What to work on => In the entries that follow, the first line to write out is the one containing "structure Outputs where", and the last is the one containing "def Outputs.none : Outputs". Reproduce that stretch exactly, with nothing before or after it.

(Collected data entries)
☆ ☆ ☆ ☆ ☆
-- ==== Sys2Proof/Tests/Slice0.lean ====
section
/-! SUPPORT. The model's own tests: ill-formed commands are refused by the well-formedness check, worked examples of spec/ give
their values, and every statement with hypotheses has a concrete state and operands that meet them. -/

namespace Sys2Proof.Tests.Slice0
open Sys2Proof Sys2Proof.Machine
set_option Elab.async false

def ready : State := { State.reset with glb := { Glb.reset with st := .ready }, portA := { PortSt.reset with linkUp := true } }
def fwImage : FwImage := ⟨0x4D46, 1, 1, 0, 1, 1, 2, 3, 3, [], true, true, 0, 0⟩
def cfgBody : CfgBody := { cfgNone with
  period := 250000, tickMax := 250000, proofPfa := true, proofCurtain := true, proofSpill := true, timers := [(0, 1)] }
def cfgImage : CfgImage := ⟨0x4346, 1, false, 4096, 1, true, 0, 0, true, cfgBody⟩
def staging : State := { ready with upd := { ready.upd with staging := some (.fw true fwImage) } }
def stagingCfg : State := { ready with upd := { ready.upd with staging := some (.cfg true cfgImage) } }
def goodFw : FwImage := { fwImage with
  count := 27, components := (neededComponents 1).map (fun k => ⟨BitVec.ofNat 8 k.1, BitVec.ofNat 8 k.2, 8192, 4096, 0, true⟩) }
def goodEnv : BootEnv := ⟨true, true, true, [], [], none⟩
def offState : State := { State.reset with upd := { UpdSt.reset with flash := { Flash.reset with fwA := some goodFw, cfgA := some cfgImage } } }
def booted : Chosen × State := (offState.enterBoot goodEnv).bootIdentity.choose
def bootedFw : State := booted.2.runFw goodFw booted.1
def bootedCfg : State := ((((bootedFw.bootConfig cfgImage).trainStacks []).trainLinks []).startTest none).gateUnused
def standby : State := { State.reset with glb := { Glb.reset with st := .ready }, portB := { PortSt.reset with linkUp := true } }
def withCrc (l : List Byte) : List Byte := l ++ leBytes 4 (crc32 l)
def hdr : FlitHdr := ⟨0, 1, 0, 0, true, none, 0, 0⟩
def linked : State := { ready with lnk := [(0, { LnkSt.reset with state := 3, en := true })], tick := { ready.tick with src := 2 } }
def run0 : RunTick := {
  tick := 0, group := 0, released := 0, stepM := 0, slotFail := 0, upFail := 0, freeM := 0, records := [],
  wholeFault := false, abandoned := false, once := [], hostIn := [], inbound := [], osMask := 0 }
def core0 : CoreId := ⟨0, 0, 0⟩
def coding (w : DWord) (q : SeqSt) : State := { ready with
  tick := { ready.tick with running := some run0, period := 250000, tickMax := 300000 },
  cfg := { ready.cfg with barriers := [⟨3, [⟨0, 0, 0⟩]⟩] },
  core := [(0, { CoreSt.reset with seq := { q with imem := [(0, w)], state := 1 } })] }
def atZero : SeqSt := { SeqSt.reset with s := [(1, 5)], l := [(0, 2)] }
def lowBound (allow : Bool) : Bound := {
  ord := 1, desc := if allow then BitVec.ofNat 2048 (2 ^ 191) else 0, seed := 0, rerun := false, widened := false, fast := false,
  pmode := 0, aw := 8, wpl := 8, prm := 0, split := false, part := 0, sIn := none, nIn := 0, nOut := 0, nChk := 0, reported := false,
  rowTag := none, ranges := [] }
def goodDesc : LayerDesc := BitVec.ofNat 2048 (0x4C44 * 2 ^ 1984 + crc32 (leBytes 252 (0x4C44 * 2 ^ 1984)) * 2 ^ 2016)
def holding (w : DWord) (q : SeqSt) (l : List Byte) : State := { (coding w q) with mem := Tab.setRange memDefault [] 0x40000000000 l }
def moveTile (a len : Nat) : TileDesc := BitVec.ofNat 256 (a + len * 2 ^ 88)
def moving (w : DWord) : State := coding w { atZero with t := [(0, moveTile 0x40000000000 1), (1, moveTile 0x40000001000 1)] }
def chainOp (b : Bound) : ChainOp := {
  id := 1, ord := 1, code := 0x30, acc := false, half := false, acbase := 0, tm := 1, bank := false, ct := 0, tile := 0,
  src := .mem 0x40000000000, bound := b, aw := 8, sign := false, zp := 0, started := true, sparse := false, comp := [], skip := [],
  rowsum := [], landed := [], chk := none, engines := 2, srcs := [], image := [] }
def passing (e : Nat) (x : EngineSt) (o : ChainOp) : State := { (coding 0 atZero) with
  core := [(0, { CoreSt.reset with engines := [(e, x)], chainQ := [o] })] }
def fullBuf (r : Bool) : PlaneBuf := ⟨1, 0, [], [], [], none, [], [], [], r, false⟩
def rows32 : Bound := { lowBound false with desc := BitVec.ofNat 2048 (32 * 2 ^ 43 + 32 * 2 ^ 672 + 0x40000002000 * 2 ^ 704) }
def tiled (s : State) : State := { s with mem := Tab.setRange memDefault s.mem 0x40000000000 (leBytes 8 (1 + 2 ^ 10 + 2 ^ 18 + 2 ^ 49)) }
def memTile : TileDesc := BitVec.ofNat 256 0x40000000020
def plainBound (mode : Nat) : Bound := { (lowBound true) with desc := BitVec.ofNat 2048 (mode * 2 ^ 27) }
def feeding (w : DWord) (b : Bound) (l : List Byte) : State := holding w { atZero with bound := [b], t := [(0, memTile)] } l
def goodRecord : List Byte := recordBytes 0 0 0 0 8 false 0 0 0 0
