-- ==== Sys2Proof/Machine/Format.lean ====
section
/-! DEFINITION. The ENCODE format language: C-string content (30_encoding.md R67) and tokenising (R77, R78). -/

namespace Sys2Proof

/-- The directive tokens of R78. -/
inductive Token where
  /-- `LIT(b)`: a byte that is not `%`. -/
  | lit (b : Byte)
  /-- `%c`. -/
  | char
  /-- `%D`. -/
  | word
  /-- `%s`. -/
  | str
  /-- `%%`. -/
  | percent
  /-- `%d` for any other byte `d`. -/
  | unknown (d : Byte)
  /-- A `%` that is the last byte of the content. -/
  | trailing
  deriving DecidableEq, Repr

/-- The content of a C string (R67): the bytes before the first zero byte, or all of them. -/
def content : List Byte → List Byte
  | [] => []
  | b :: rest => if b = 0 then [] else b :: content rest

/-- The byte `%` (R77). -/
def percentByte : Byte := 0x25

/-- The directive a letter spells after `%` (R78); letters are case-sensitive. -/
def directiveOf (d : Byte) : Token :=
  if d = 0x63 then .char
  else if d = 0x44 then .word
  else if d = 0x73 then .str
  else if d = percentByte then .percent
  else .unknown d

/-- Tokenising, left to right (R77). -/
def tokenise : List Byte → List Token
  | [] => []
  | [b] => if b = percentByte then [.trailing] else [.lit b]
  | b :: d :: rest =>
    if b = percentByte then directiveOf d :: tokenise rest else .lit b :: tokenise (d :: rest)

/-- The tokens of a format string, read as a C string (R67, R77). -/
def formatTokens (fmt : List Byte) : List Token := tokenise (content fmt)

/-- Whether a token takes an argument (R78, third column). -/
def Token.takesArg : Token → Bool
  | .char | .word | .str => true
  | .lit _ | .percent | .unknown _ | .trailing => false

/-- Whether a token is a literal byte. -/
def Token.isLit : Token → Bool
  | .lit _ => true
  | .char | .word | .str | .percent | .unknown _ | .trailing => false

/-- The directives of a format string, literals left out (R7: the constraint on the two remove formats). A trailing `%` counts as one, which
R7 leaves open (R16 takes a directive to be two bytes, R78 lists `TRAILING_PCT` with the tokens): DESIGN CHOICE, log 23. -/
def formatDirectives (fmt : List Byte) : List Token := (formatTokens fmt).filter fun t => !t.isLit

end Sys2Proof
end

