-- ==== Sys2Proof/Machine/State.lean ====
section
/-! DEFINITION. The state of the block as plain data (10_state.md), the reasons a step can stop, and the state after
reset (70_reset_and_hazards.md R189). -/

namespace Sys2Proof.Machine

/-- The session states (R19). -/
inductive SessionState where
  | ready
  | transmit
  | receive
  | event
  | reset
  deriving DecidableEq, Repr

/-- The legal values of `s.next_state` (R20). -/
inductive NextState where
  | receive
  | reset
  deriving DecidableEq, Repr

/-- The session state a `s.next_state` names (R113). -/
def NextState.session : NextState → SessionState
  | .receive => .receive
  | .reset => .reset

/-- The transport states (R30), the source's names with the `T_` left off. -/
inductive TransportState where
  | ready
  | start
  | send
  | wait
  | receiveAck
  | receive
  | receiveHeader
  | receivePayload
  deriving DecidableEq, Repr

/-- The fault causes, the legal values of `s.fault` (R29, 60_exceptions.md R167). -/
inductive FaultCode where
  | none
  | frameTooLarge
  | registryFull
  | badArgument
  | badSlot
  | sequence
  | notAttached
  | retryLimit
  deriving DecidableEq, Repr

/-- The numeric codes of R167. -/
def FaultCode.code : FaultCode → Nat
  | .none => 0
  | .frameTooLarge => 1
  | .registryFull => 2
  | .badArgument => 3
  | .badSlot => 4
  | .sequence => 5
  | .notAttached => 6
  | .retryLimit => 7

/-- The diagnostic codes (R176). -/
inductive Diag where
  | unknownDirective
  | checksumMismatch
  | inboundOverflow
  | unknownEvent
  | badCode
  | unregisteredCode
  | badTouchLength
  | badTouchSub
  | noHit
  deriving DecidableEq, Repr

/-- The numeric codes of R176. -/
def Diag.code : Diag → Nat
  | .unknownDirective => 1
  | .checksumMismatch => 2
  | .inboundOverflow => 3
  | .unknownEvent => 4
  | .badCode => 5
  | .unregisteredCode => 6
  | .badTouchLength => 7
  | .badTouchSub => 8
  | .noHit => 9

/-- A record of the output event stream (R39(a), R12). -/
inductive Event where
  | dispatch (i : Nat) (cb : Handle) (user : Opaque) (down : Bool)
  | hook (h : Handle)
  | diag (d : Diag)
  deriving DecidableEq, Repr

/-- A record of the bus log (R39(b), R13). -/
inductive BusRecord where
  /-- `BusTx(b)`. -/
  | tx (b : Byte)
  /-- `BusRx()`: the byte driven (`DUMMY_TX`) and the byte the display answered. -/
  | rx (driven answer : Byte)
  /-- The value of `s.cs` at a delivered tick. -/
  | cs (v : Bool)
  deriving DecidableEq, Repr

/-- The result of a host operation (R15, R39(c), and the result column of R65). -/
inductive Result where
  | unit
  | number (n : Nat)
  | bool (b : Bool)
  | slot (i : Nat)
  | ok
  | setupFailed
  | stepped
  | deferred
  | halted
  | fault (c : FaultCode)
  deriving DecidableEq, Repr

/-- An entry of the widget table (R35). Empty exactly when `cb = none`; no kind tag (R36). -/
structure Slot where
  cb : Option Handle
  user : Opaque
  rect : Rect
  enabled : Bool
  deriving DecidableEq, Repr

/-- The empty slot (R35's reset value, R148's cleared slot). -/
def Slot.empty : Slot := { cb := none, user := none, rect := Rect.zero, enabled := false }

/-- The placement window (R37). -/
structure Window where
  valid : Bool
  rect : Rect
  deriving DecidableEq, Repr

/-- The window's reset value (R37), and what CLEAR_WINDOW leaves (R153). -/
def Window.none : Window := { valid := false, rect := Rect.zero }

/-- A buffer: (index, byte) pairs with indices strictly rising. An unlisted index has not been written, and reads as no value
(R55; log 6), so no listed byte equals what an unlisted index reads as. -/
abbrev Memory := List Host.Cell

/-- The host agent's position inside the operation it performs (R18): which driving loop (R14) of which operation. The
operation itself stands first in `env.port`. -/
inductive HostPos where
  /-- No operation in progress. -/
  | idle
  /-- In the loop of BEGIN_FRAME (R93). -/
  | beginning
  /-- In a loop of FLUSH (R119). A loop that ends leaves nothing staged (R116), so FLUSH goes on from its first line (log 14). -/
  | flushing
  /-- In the loop of FREE's BEGIN_FRAME (R148). -/
  | freeingBegin
  /-- In a loop of FREE's FLUSH (R148). -/
  | freeingFlush
  /-- In the blocking transmit of a STEP that the display never acknowledges (R121, R142, R199; log 15). -/
  | stepping
  deriving DecidableEq, Repr

/-- The environment: what the other agents will do next, as far as it is given, and how many free choices were made after that
(R5; log 3, log 4, log 5, log 10). -/
structure Env where
  /-- The operation records the host has still to issue, the one in progress first. -/
  port : List Record
  /-- Who moves next. -/
  turns : List Turn
  /-- Free choices of `turns` made so far. -/
  turnCount : Nat
  /-- The display's next answers to bus reads. -/
  rx : List Byte
  /-- Free answers drawn so far. -/
  rxCount : Nat
  /-- The next outcomes of OpenChannel. -/
  opens : List Bool
  /-- Free outcomes drawn so far. -/
  openCount : Nat
  deriving DecidableEq, Repr

/-- No operation issued, nothing given, nothing drawn. -/
def Env.initial : Env where
  port := []
  turns := []
  turnCount := 0
  rx := []
  rxCount := 0
  opens := []
  openCount := 0

/-- The block's three outputs (R39), each in order. The block never reads them. -/
structure Outputs where
  events : List Event
  bus : List BusRecord
  results : List Result
  deriving DecidableEq, Repr

/-- No output yet. -/
def Outputs.none : Outputs := { events := [], bus := [], results := [] }

/-- The state of the machine: the fields of 10_state.md, then what the model carries beside them. -/
structure State where
  /-- The configuration (R7): carried, never written. -/
  cfg : Cfg
  /-- `s.state` (R19) -/
  state : SessionState
  /-- `s.next_state` (R20) -/
  nextState : NextState
  /-- `s.out_len` (R21) -/
  outLen : Nat
  /-- `s.out_sum` (R22) -/
  outSum : Byte
  /-- `s.ctrl` (R23) -/
  ctrl : Byte
  /-- `s.out_buf` (R24) -/
  outBuf : Memory
  /-- `s.in_buf` (R25) -/
  inBuf : Memory
  /-- `s.in_len` (R26) -/
  inLen : Nat
  /-- `s.in_ovf` (R27) -/
  inOvf : Bool
  /-- `s.attached` (R28) -/
  attached : Bool
  /-- `s.fault` (R29) -/
  fault : FaultCode
  /-- `s.tstate` (R30) -/
  tstate : TransportState
  /-- `s.t_idx` (R31) -/
  tIdx : Nat
  /-- `s.t_cnt` (R31) -/
  tCnt : Nat
  /-- `s.t_wait` (R31) -/
  tWait : Nat
  /-- `s.t_retries` (R31) -/
  tRetries : Nat
  /-- `s.t_ack` (R32) -/
  tAck : Byte
  /-- `s.cs` (R33) -/
  cs : Bool
  /-- `s.tick_en` (R34) -/
  tickEn : Bool
  /-- `s.slot[i]` (R35) -/
  slots : List Slot
  /-- `s.window` (R37) -/
  window : Window
  /-- `s.hook` (R38) -/
  hook : Option Handle
  /-- The host's position in its operation (R18). -/
  pos : HostPos
  /-- The environment (R5). -/
  env : Env
  /-- The outputs (R39). -/
  out : Outputs
  deriving DecidableEq, Repr

/-- The reasons the model stops with a fault. No rule of the spec leads to one: each is a read or an index that the spec says no
rule produces. The block's own faults (R167) are next states with `s.fault` set. -/
inductive Fault where
  /-- A byte of the outbound buffer was read that nothing has written (R55). Raised by the transport's reads. Safe. -/
  | unwrittenOut
  /-- A byte of the inbound buffer was read that nothing has written (R55). Raised by the EVENT step and the receive ticks. Safe. -/
  | unwrittenIn
  /-- An index outside the outbound buffer was written (R11). Raised by the appends and the finalize. Safe. -/
  | outIndex
  /-- A payload byte outside the payload was read (R47). Raised by the dispatcher. Safe. -/
  | payloadIndex
  deriving DecidableEq, Repr

/-- The reasons a step is refused. -/
inductive Refusal where
  /-- The instruction has no meaning yet. Raised by `exec`'s arms only. Safe. -/
  | notModelled (mnemonic : String)
  /-- The record at the port spells no row of its format. Raised by `step`; never for a host operation (R64). Safe. -/
  | badRecord (e : DecodeError)
  deriving DecidableEq, Repr

/-- The state after reset under a given configuration (R189): every field at R189's value. The buffers list no byte (log 6); `s.t_ack`,
which R189 leaves unspecified, is 0 (DESIGN CHOICE, log 7). -/
def State.resetOf (c : Cfg) : State where
  cfg := c
  state := .ready
  nextState := .reset
  outLen := 0
  outSum := 0
  ctrl := c.ctrlNoresp
  outBuf := []
  inBuf := []
  inLen := 0
  inOvf := false
  attached := false
  fault := .none
  tstate := .ready
  tIdx := 0
  tCnt := 0
  tWait := 0
  tRetries := 0
  tAck := 0
  cs := false
  tickEn := false
  slots := List.replicate c.nSlots Slot.empty
  window := Window.none
  hook := none
  pos := .idle
  env := Env.initial
  out := Outputs.none

/-- The machine right after reset (R189, R190), on this hardware's configuration (R7). -/
def State.reset : State := State.resetOf Config.hardware

end Sys2Proof.Machine
end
☆ ☆ ☆ ☆ ☆
Answer box =>
structure Outputs where
  events : List Event
  bus : List BusRecord
  results : List Result
  deriving DecidableEq, Repr

/-- No output yet. -/
def Outputs.none : Outputs := { events := [], bus := [], results := [] }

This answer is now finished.